Some people cope with unsettling news by shutting themselves off from the media. For others, getting as much information as they can helps them put the odds of a threat in context, said Manevitz.

“But people with a susceptibility to PTSD (post-traumatic stress disorder), anxiety or depression may have a more amplified reaction,” he said.

For young children, he recommends restricting media coverage. Kids 7 and younger don’t understand what they’re seeing and can become anxious or sleepless, Manevitz said.

For older kids, “it’s best to be involved with what they see so you can explain what’s happening and put disasters in context,” he explained. “Tell them, ‘We have police and firemen to keep us safe.’ “

Also, share your feelings with children, tell them the truth and reassure them, he added.

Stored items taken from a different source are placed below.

-- ==== Sys2Proof/Tests/Slice0.lean ====
section
/-! SUPPORT. Tests: ill-formed terms are refused, words written out from the spec's encodings decode, the spec's worked examples
compute, and for every statement a state that meets its hypotheses. Expected values are the spec's own, or worked by hand from its
rules, as noted. -/

namespace Sys2Proof.Tests

open Sys2Proof Sys2Proof.Machine

set_option maxRecDepth 100000
set_option Elab.async false

/-! ## Well-formedness: one ill-formed term for each check. -/

theorem test_wf_good : (Instr.iadd 0 1 2 3).wellFormed = true := by decide
/-- R76: IADD (immediate) with ra = 116 is written MOVI. -/
theorem test_wf_canonical : (Instr.iaddImm 0 1 116 5).wellFormed = false := by decide
/-- R10: lane cannot be written. -/
theorem test_wf_destination : (Instr.iadd 0 117 2 3).wellFormed = false := by decide
/-- R14: guard 8 is illegal. -/
theorem test_wf_guard : (Instr.iadd 8 1 2 3).wellFormed = false := by decide
/-- R11: a pair starts at an even register. -/
theorem test_wf_pair : (Instr.iadd64 0 1 2 4).wellFormed = false := by decide
/-- R11: a quad starts at a multiple of 4. -/
theorem test_wf_quad : (Instr.packE4m3x4 0 1 6).wellFormed = false := by decide
/-- R11: an octet starts at a multiple of 8. -/
theorem test_wf_octet : (Instr.packI4x8 0 1 12).wellFormed = false := by decide
/-- R34: a compare does not write p0, and has ten conditions. -/
theorem test_wf_compare : (Instr.icmp 0 0 0 1 2).wellFormed = false ∧ (Instr.icmp 0 1 10 1 2).wellFormed = false := by decide
/-- R46: an asynchronous result does not go to a temporary. -/
theorem test_wf_async_temp : (Instr.ldg 0 112 4 2 0).wellFormed = false := by decide
/-- R52: a read-only special register. -/
theorem test_wf_special : (Instr.swr 0 1 0x04).wellFormed = false ∧ (Instr.srd 0 1 0x30).wellFormed = false := by decide
/-- R17: a load has no release code, a store no acquire code. -/
theorem test_wf_order : (Instr.ldg 0 9 4 2 6).wellFormed = false ∧ (Instr.stg 0 9 4 2 1).wellFormed = false := by decide

/-! ## Decoding: words of the spec's encodings (R8, R9, R33), family by family. -/

/-- IADD: op 0x00, gd, rd 3, ra 1, rb 2, bit by bit. -/
theorem test_dec_iadd : decode (0b0000000_0000_0000011_0000001_0000010#32) = .ok (.iadd 0 3 1 2) := by rfl
/-- XOR: op 0x10, guard 1011 (not p3). -/
theorem test_dec_xor : decode (0b0010000_1011_0000100_0000101_0000110#32) = .ok (.xor32 11 4 5 6) := by rfl
/-- SAR #7: op 0x15, imm7 10 00111. -/
theorem test_dec_sar : decode (0b0010101_0000_0000011_0001001_1000111#32) = .ok (.sarImm 0 3 9 7) := by rfl
theorem test_dec_imm : decode 0x0201C3FF#32 = .ok (.iaddImm 0 7 7 0x7F) ∧ decode 0x0200BA78#32 = .ok (.movi 0 2 0x78) := ⟨rfl, rfl⟩
theorem test_dec_icmp : decode 0x320503F4#32 = .ok (.icmp 0 1 4 7 116) := rfl
theorem test_dec_float : decode 0x3E050A96#32 = .ok (.ffma 0 20 21 22) ∧ decode 0x3C00C082#32 = .ok (.fmul 0 3 1 2) ∧
    decode 0x40010082#32 = .ok (.ffms 0 4 1 2) := ⟨rfl, rfl, rfl⟩
theorem test_dec_cvt : decode 0x6A0082E8#32 = .ok (.cvtToInt 0 2 5 6 8) := rfl
/-- UNPACK, bit by bit: op 0x39, fn 010 0 011. -/
theorem test_dec_unpack : decode (0b0111001_0000_0000010_0000101_0100011#32) = .ok (.unpack 0 2 5 2 3) := rfl
theorem test_dec_lanes : decode 0x7E024403#32 = .ok (.shflDown 0 9 8 3) ∧ decode 0x86080280#32 = .ok (.voteAny 0 2 5) ∧
    decode 0x8A01C181#32 = .ok (.xgrecv 0 7 3) := ⟨rfl, rfl, rfl⟩
theorem test_dec_memory : decode 0x8D624223#32 = .ok (.ldg 11 9 4 2 3) ∧ decode 0x8E01C228#32 = .ok (.stg 0 7 4 2 8) ∧
    decode 0x9000C120#32 = .ok (.ldsp 0 3 2 2 0) ∧ decode 0x9200C126#32 = .ok (.stsp 0 3 2 2 6) ∧
    decode 0x941D0230#32 = .ok (.pfetch 0 4 3) := ⟨rfl, rfl, rfl, rfl, rfl⟩
theorem test_dec_atomic : decode 0xA2018540#32 = .ok (.atomrN32 0 6 10 4 0) ∧ decode 0x9E00C600#32 = .ok (.atomF32 0 3 12 0) ∧
    decode 0xA001857D#32 = .ok (.atomrI32 0 6 10 7 13) := ⟨rfl, rfl, rfl⟩
theorem test_dec_ring : decode 0xAA02819D#32 = .ok (.qputRemote 0 10 3 1 5) := rfl
theorem test_dec_sync : decode 0xB0000008#32 = .ok (.fence 0 8) ∧ decode 0xB000001F#32 = .ok (.fenceSc 0 15) ∧
    decode 0xB20FFFE0#32 = .ok (.wait 0 31 31 31 0) ∧ decode 0xB4050433#32 = .ok (.cwait 0 20 8 3) ∧
    decode 0xB8000001#32 = .ok (.lbar 1) := ⟨rfl, rfl, rfl, rfl, rfl⟩
theorem test_dec_copy : decode 0xC0020100#32 = .ok (.xcpy 0 8 2) := rfl
theorem test_dec_matrix : decode 0xC4000000#32 = .ok .mxfence ∧ decode 0xC6030184#32 = .ok (.mxop 0 12 3 4) ∧
    decode 0xCA008600#32 = .ok (.amalloc 0 2 12) ∧ decode 0xCA008601#32 = .ok (.amfree 0 2 12) ∧
    decode 0xCA008604#32 = .ok (.amzero 0 2 12) ∧ decode 0xCA028582#32 = .ok (.amrd 0 10 11) := ⟨rfl, rfl, rfl, rfl, rfl, rfl⟩
theorem test_dec_graphics : decode 0xD0050400#32 = .ok (.tex 0 20 8) ∧ decode 0xD0050403#32 = .ok (.texG 0 20 8) ∧
    decode 0xD4070800#32 = .ok (.trace 0 28 16) ∧ decode 0xD4014801#32 = .ok (.traceAppend 0 5 16) ∧
    decode 0xD81D0601#32 = .ok (.flins 0 116 12) := ⟨rfl, rfl, rfl, rfl, rfl⟩
theorem test_dec_control : decode 0xE03FFFFE#32 = .ok (.bra 1 0x1FFFFE) ∧ decode 0xE2000028#32 = .ok (.call 0 0x28) ∧
    decode 0xE400C300#32 = .ok (.brx 0 3 6 0) ∧ decode 0xE6000500#32 = .ok (.callx 0 10) ∧
    decode 0xEA005A3C#32 = .ok (.land 0x5A3C) ∧ decode 0xEC01FA74#32 = .ok (.period 7 116 116) := ⟨rfl, rfl, rfl, rfl, rfl, rfl⟩
theorem test_dec_thread : decode 0xE8000000#32 = .ok (.ret 0) ∧ decode 0xE8000001#32 = .ok (.exit 0) ∧
    decode 0xE8000002#32 = .ok (.nop 0) ∧ decode 0xE8000003#32 = .ok (.yield 0) := ⟨rfl, rfl, rfl, rfl⟩
theorem test_dec_trap : decode 0xF0000480#32 = .ok (.trap 0 9) ∧ decode 0xF0000001#32 = .ok .tret ∧
    decode 0xF0000002#32 = .ok (.bkpt 0) ∧ decode 0xF0000003#32 = .ok .ctxyield := ⟨rfl, rfl, rfl, rfl⟩
theorem test_dec_special : decode 0xF2008380#32 = .ok (.srd 0 2 7) ∧ decode 0xF21D0101#32 = .ok (.swr 0 116 2) ∧
    decode 0xF4013A00#32 = .ok (.dtime 0 4 116) ∧ decode 0xF4008281#32 = .ok (.lblr 0 2 5) ∧
    decode 0xF41D0182#32 = .ok (.lblraise 0 116 3) := ⟨rfl, rfl, rfl, rfl, rfl⟩
theorem test_dec_adverbs : decode 0xFC2468AC#32 = .ok (.advImm 0x2468AC) ∧ decode 0xFE000001#32 = .ok (.advRound 0 0 1) ∧
    decode 0xFE400003#32 = .ok (.advXopnd 3) := ⟨rfl, rfl, rfl⟩
/-- R8: the first byte is the least significant one. -/
theorem test_dec_byte_order : decodeTableWord 32 0x7E024403 = some (.shflDown 0 9 8 3) := rfl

As difficult as these topics may be to discuss, parents shouldn’t avoid them, says the American Psychological Association.

“Children often learn or know when something sad or scary happens. If adults don’t talk to them about it, a child may overestimate what is wrong or misunderstand adults’ silence,” according to the association.

Sharing troubling news can also have long-term benefits. “When parents tackle difficult conversations, they let their children know that they are available and supportive,” the psychologists’ group notes.

Manevitz added that parents must keep their own emotions in check. “Parents are role models of coping skills for their children,” he pointed out.

He offers other coping mechanisms for parents to share with their children. For instance, you and your child can write a letter to a victims’ organization or make a donation to a relief agency. Also, discuss your own family disaster plan — what to do if a lockdown occurs at school, for instance.

For young and old, it’s important that you “don’t allow the small possibility of something happening impact your life,” Manevitz stressed.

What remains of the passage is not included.